▶ Input data:
[Start of Attachment]
/-! The host, bring-up, temperature, reset, the step. -/

def ho : State := { mapped (one (regs [])) with vfs := [(0, { ptroot := 0x10001, fbbase := 0x4004, fbprod := 16, lqbase := 0x2004 })] }
theorem witness_HostRegisters : ho.boot.passed = true ∧ heldCount ho 0 = 0 ∧ (ho.vf 0).complQ = [] ∧ ho.parts.map (·.1) = [0] ∧
    ends (exec (.lqprod 0 16 true) ho) (fun t => (t.vf 0).lqprod == 16 && (t.vf 0).ronotify == 1) = true ∧
    ends (exec (.lqprod 0 17 false) ho) (fun t => (t.vf 0).lqprod == 0 && (t.vf 0).ronotify == 0) = true ∧
    ends (exec (.fbcons 0 16 false) ho) (fun t => (t.vf 0).fbcons == 16) = true ∧ ends (exec (.fbcons 0 17 false) ho) (fun t => (t.vf 0).fbcons == 0) = true ∧
    ends (exec (.dlcons 0 1 false) ho) (fun t => (t.vf 0).dlcons == 0) = true ∧ ends (exec (.cqcons 0 5 false) ho) (fun t => (t.vf 0).cqcons == 5) = true ∧
    ends (exec (.wakedb 0 0 false) ho) (fun t => (t.coreAt 0 0).tpWake) = true ∧
    ends (exec (.registerWrite 0 0x205 0x8015) ho) (fun t => regRead t 0 0x205 == some 0x8004) = true ∧
    ends (exec (.registerWrite 0 0x206 5) ho) (fun t => (t.vf 0).fbprod == 16) = true ∧
    ends (exec (.registerWrite 0 0x20D 0) ho) (fun t => (t.vf 0).waymask == 0xFFFF) = true ∧
    ends (exec (.registerWrite 0 0x20D 3) ho) (fun t => (t.vf 0).waymask == 3 && (t.vf 0).wayEffect == 0xFFFF) = true ∧
    ends (exec (.waymaskChangeEffect 0) { ho with vfs := [(0, { waymask := 3 })] }) (fun t => (t.vf 0).wayEffect == 3) = true := by decide +kernel
theorem witness_HostRegisters_closed : ¬(ho.boot.passed = true ∧ (1 = 0 ∨ (ho.vf 1).enabled = true)) ∧
    ends (exec (.registerWrite 1 0x204 1) ho) (fun t => t == ho) = true := by decide +kernel
theorem witness_HostRegisters_posted : let s := { ho with posted := [(0, .mem 0 0x200 [1])] }
    postedBy s 0 = true ∧ unsent s 0 = true ∧ unsent ho 0 = false ∧
    ends (exec (.lqprod 0 16 false) s) (fun t => (t.vf 0).lqprod == 0 && t.posted.length == 2) = true ∧
    ends (exec (.lqprod 0 16 true) s) (fun t => (t.vf 0).lqprod == 16 && t.posted.length == 1) = true ∧
    ends (exec (.hostMemoryAccess 0 (.read 0x100 1)) s) (fun t => t == s) = true ∧
    ends (exec (.hostMemoryAccess 0 (.write 0x100 [7])) s) (fun t => t.posted.length == 2 && t.hostResp == some []) = true := by decide +kernel
theorem witness_HostAccesses : (mfind? ho.parts 0).isSome = true ∧
    (match hostPieces ho 0 0x106 4 .read with
     | .ok ps => ps.map (fun e => (e.1.at_, e.1.pos, e.1.len, e.2.pa)) == [(0x106, 0, 2, 0x20000106), (0x108, 2, 2, 0x20000108)]
     | _ => false) = true ∧
    (match checkAccess ho 0 0x106 .write (translate ho 0 0x106) with | .ok _ => true | _ => false) = true ∧
    (match checkAccess ho 0 0x20000000 .write (translate ho 0 0x20000000) with | .error r => !r.wait | _ => false) = true ∧
    ends (exec (.hostMemoryAccess 0 (.read 0x106 4)) ho) (fun t => (t.part 0).live.chans.length == 2 && t.hostReqs.map (·.left) == [2]) = true ∧
    ends (exec (.hostMemoryAccess 0 (.write 0x100 [0x33])) ho) (fun t => (t.part 0).live.chans.length == 1 && t.posted.length == 1 &&
      t.hostResp == some []) = true ∧
    ends (exec (.hostMemoryAccess 0 (.read 0x20000000 1)) { ho with hostResp := some [1] }) (fun t => t.hostResp == none) = true ∧
    ends (exec (.hostMemoryAccess 0 (.write (2 ^ 55) [1])) { ho with hostResp := some [1] }) (fun t => t.hostResp == none) = true ∧
    ends (exec (.hostMemoryAccess 5 (.read 0x100 1)) { ho with hostResp := some [1] }) (fun t => t.hostResp == none) = true := by decide +kernel
/-- An access of the host to virtual 0x108 for request 4, whose other responses have come. -/
def ha (k : AccKind) : Acc := { core := hostCore 0, act := 4, kind := k, ea := 0x108, place := .home 0, leaf := { pa := 0x20000108, d := true } }
def hb (read : Bool) (r : List (Acc × Answer)) (d : List Acc := []) : State :=
  { updLive ho 0 fun x => { x with resps := r, delivered := d } with
    hostReqs := [{ id := 4, vf := 0, part := 0, read := read, va := 0x108, len := 2, left := 1 }]
    posted := if read then [] else [(0, .sent 4)] }
theorem witness_HostAnswers : let st := ha (.store [0x33, 0x44])
    st.byHost = true ∧ lineHeld ((hb false []).part 0).live (st.off / 128) = false ∧ lineBusy (hb false []) 0 (st.off / 128) = false ∧
    watched (ho.vf 0) st.off 2 true false = false ∧
    ends (exec (.perform 0 0) (hb false [] [st])) (fun t => memByte t 0x20000108 == 0x33 && memByte t 0x20000109 == 0x44 &&
      (t.part 0).live.resps == [(st, {})] && (t.part 0).live.delivered == []) = true ∧
    ends (exec (.respReturn 0 0) (hb false [(st, {})])) (fun t => t.posted == []) = true ∧
    ends (exec (.respReturn 0 0) (hb true [(ha (.load 2 false), { v := 0x1122 })])) (fun t => t.hostResp == some [0x22, 0x11] && t.hostReqs == []) = true ∧
    ends (exec (.respReturn 0 0) (hb true [(ha (.load 2 false), { error := true })])) (fun t => t.hostResp == none) = true ∧
    ends (exec (.vfTeardown 1) { ho with parts := ho.parts ++ [(3, { vf := 1, clusters := [1] })] }) (fun t => t.parts.map (·.1) == [0]) = true := by
  decide +kernel
/-- An image whose checks pass, and a flit with its CRC. -/
def im (ok : Bool) (fs : List RecField := []) : Image := { bytes := [1, 2], version := 3, ecdsaOk := ok, lmsOk := true, fields := fs }
def flit (cls : Byte) : List Byte := let b := [0, 0, 0, 0, cls] ++ List.replicate 243 0; b ++ leBytes 8 (crc64 b).toNat
theorem witness_BringUp : (flit 3).length = 256 ∧ (crc64 ((flit 3).take 248)).toNat = leNat ((flit 3).drop 248) ∧
    ends (exec (.amisinFlit 15 (flit 3)) {}) (fun t => (mget ({} : Port) t.ports 15).flits.length == 1) = true ∧
    ends (exec (.amisinFlit 15 (flit 4)) {}) (fun t => (mget ({} : Port) t.ports 15).dropped == 1) = true ∧
    ends (exec (.amisinFlit 15 ((flit 3).set 9 1)) {}) (fun t => (mget ({} : Port) t.ports 15).crcDropped == 1) = true ∧
    passes 0 (im true) ∧ ¬passes 0 (im false) ∧ ¬passes 4 (im true) ∧ ¬passes 0 (im true [.ckptInt 24]) ∧
    ends (exec (.bringUp (im true) (im true) [im true]) {}) (fun t => t.boot.passed) = true ∧
    ends (exec (.bringUp (im true) (im true) [im true, im false]) {}) (fun t => !t.boot.passed && t.boot.stage == 3 && t.boot.index == 1) = true :=
  by and_intros <;> first | decide +kernel | (unfold passes; decide +kernel)
theorem witness_BringUp_carried : floorSaid 0 [im true [.floor 2]] = 2 ∧ floorSaid 0 [im true [.floor 4]] = 4 ∧
    ends (exec (.bringUp (im true) (im true) [im true [.floor 2]]) {}) (fun t => t.boot.passed && t.boot.floor == 2) = true ∧
    ends (exec (.bringUp (im true) (im true) [im true [.floor 4]]) {}) (fun t => !t.boot.passed && t.boot.stage == 1) = true ∧
    ends (exec (.bringUp (im true) (im true) [im true [.quantum 9]]) {}) (fun t => t.boot.quantum == 9) = true ∧
    ends (exec (.bringUp (im true) (im true) [im true [.identity [1] [[2], [1]]]]) {}) (fun t => t.boot.identity == [1]) = true := by
  decide +kernel
/-- Bring-up stopped at the runtime image, with a mailbox command ready. -/
def bt (loading : Bool) : State := { boot := { stage := 2, raddr := 0x3000, rlen := 2, loading := loading, firmware := im true, runtime := im false } }
theorem witness_BringUp_recovery : (bt false).boot.passed = false ∧ (bt false).boot.stage ≠ 0 ∧ (bt false).boot.loading = false ∧
    ends (exec .load (bt false)) (fun t => t.boot.rstat == 1 && t.boot.loading) = true ∧
    ends (exec .load { bt false with boot := { (bt false).boot with rlen := 0 } }) (fun t => t.boot.rstat == 3 && t.boot.rreason == 4) = true ∧
    ends (exec (.recoveryLoadDone (im true)) (bt true)) (fun t => t.boot.substitute.length == 1) = true ∧
    ends (exec (.recoveryLoadDone (im false)) (bt true)) (fun t => t.boot.rstat == 3 && t.boot.stage == 2) = true ∧
    ends (exec .restart (bt false)) (fun t => !t.boot.passed && t.boot.stage == 2) = true ∧
    ends (exec (.spdmRequest 1) ho) (fun t => t.spdm.length == 1) = true ∧ ends (exec (.spdmRequest 6) ho) (fun t => t.spdm.length == 0) = true ∧
    ends (exec (.jtagAccess (im true [.debugEnable])) {}) (fun t => t.jtag == 1) = true ∧
    ends (exec (.jtagAccess (im false [.debugEnable])) {}) (fun t => t.jtag == 0) = true ∧
    ends (exec (.jtagAccess (im true)) {}) (fun t => t.jtag == 0) = true := by decide +kernel
theorem witness_Temperature : 105 ≤ (105#8).toNat ∧ 115 ≤ (115#8).toNat ∧
    ends (exec (.thermalAlarm 105) (rb 0)) (fun t => t.alarm && t.pfInterrupts == [.alarm] && t.junction == 105) = true ∧
    ends (exec (.protectiveHalt 115) (rb 0)) (fun t => t.halted && !runs t 0 && (t.slotAt 0 0 0).pc == 0x40) = true ∧
    ends (exec (.thermHaltedClear 100) { halted := true }) (fun t => t.halted) = true ∧
    ends (exec (.thermHaltedClear 99) { halted := true }) (fun t => !t.halted) = true := by decide +kernel
theorem witness_StepKeepsMemoryWf : memoryWf (mg false) ∧ ends (step { mg false with moves := [.agent (.jtagAccess (im true))] }) (fun t => Memory.wf t.mem) = true :=
  ⟨⟨by decide +kernel, by decide +kernel⟩, by decide +kernel⟩
/-- A state whose next step issues the instruction of a word. -/
def at1 (w : Nat) : State := State.reset.withFetchWord 96 w
/-- ADD.i64 s1, s2, s3; a reserved major; CHSAVE; ERET; an operand 0x55. -/
theorem witness_StepRunsDecodedInstruction :
    ((at1 0x070302010001).moves.length == 1) = true ∧ mayIssue { at1 0x070302010001 with moves := [] } ⟨0, 0, 0⟩ = true ∧
    (match fetchBytes (at1 0x070302010001) 0 0 (at1 0x070302010001).me.pc with | .ok bs _ => wordOfBytes bs == 0x070302010001 | _ => false) = true ∧
    ends (step (at1 0x070302010001)) (fun t => t.me.pc == 12) = true ∧ ends (step (at1 0x0700000000FF)) (fun t => t.me.cause == 1) = true ∧
    ends (step { at1 0x0700000000AC with variant := .s16 }) (fun t => t.me.cause == 3) = true ∧
    ends (step { at1 0x070302010001 with mem := putBytes (at1 0x070302010001).mem 0x40000 [0xE1, 0, 0, 0, 0] }) (fun t => t.me.cause == 4) = true ∧ ends (step (at1 0x075502010001)) (fun t => t.me.cause == 2) = true := by decide +kernel
theorem witness_DecodeEncode : (Instr.add ⟨⟨.pred 6 true, { delay := 7, yield := true, reuseA := true, reuseB := true }⟩, true, .q 15, .s 63, .q 0⟩).wf = true ∧
    (encode (.add ⟨⟨.pred 6 true, { delay := 7, yield := true, reuseA := true, reuseB := true }⟩, true, .q 15, .s 63, .q 0⟩)).bind (fun w =>
      match decode w with | .ok i => encode i | _ => none) =
      encode (.add ⟨⟨.pred 6 true, { delay := 7, yield := true, reuseA := true, reuseB := true }⟩, true, .q 15, .s 63, .q 0⟩) := by decide +kernel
[End of Attachment]
▶ What you are asked to do: The word to look for is "Bool"; copy out every line of the entries that holds it.

▶ Task solution:
def hb (read : Bool) (r : List (Acc × Answer)) (d : List Acc := []) : State :=
def im (ok : Bool) (fs : List RecField := []) : Image := { bytes := [1, 2], version := 3, ecdsaOk := ok, lmsOk := true, fields := fs }
def bt (loading : Bool) : State := { boot := { stage := 2, raddr := 0x3000, rlen := 2, loading := loading, firmware := im true, runtime := im false } }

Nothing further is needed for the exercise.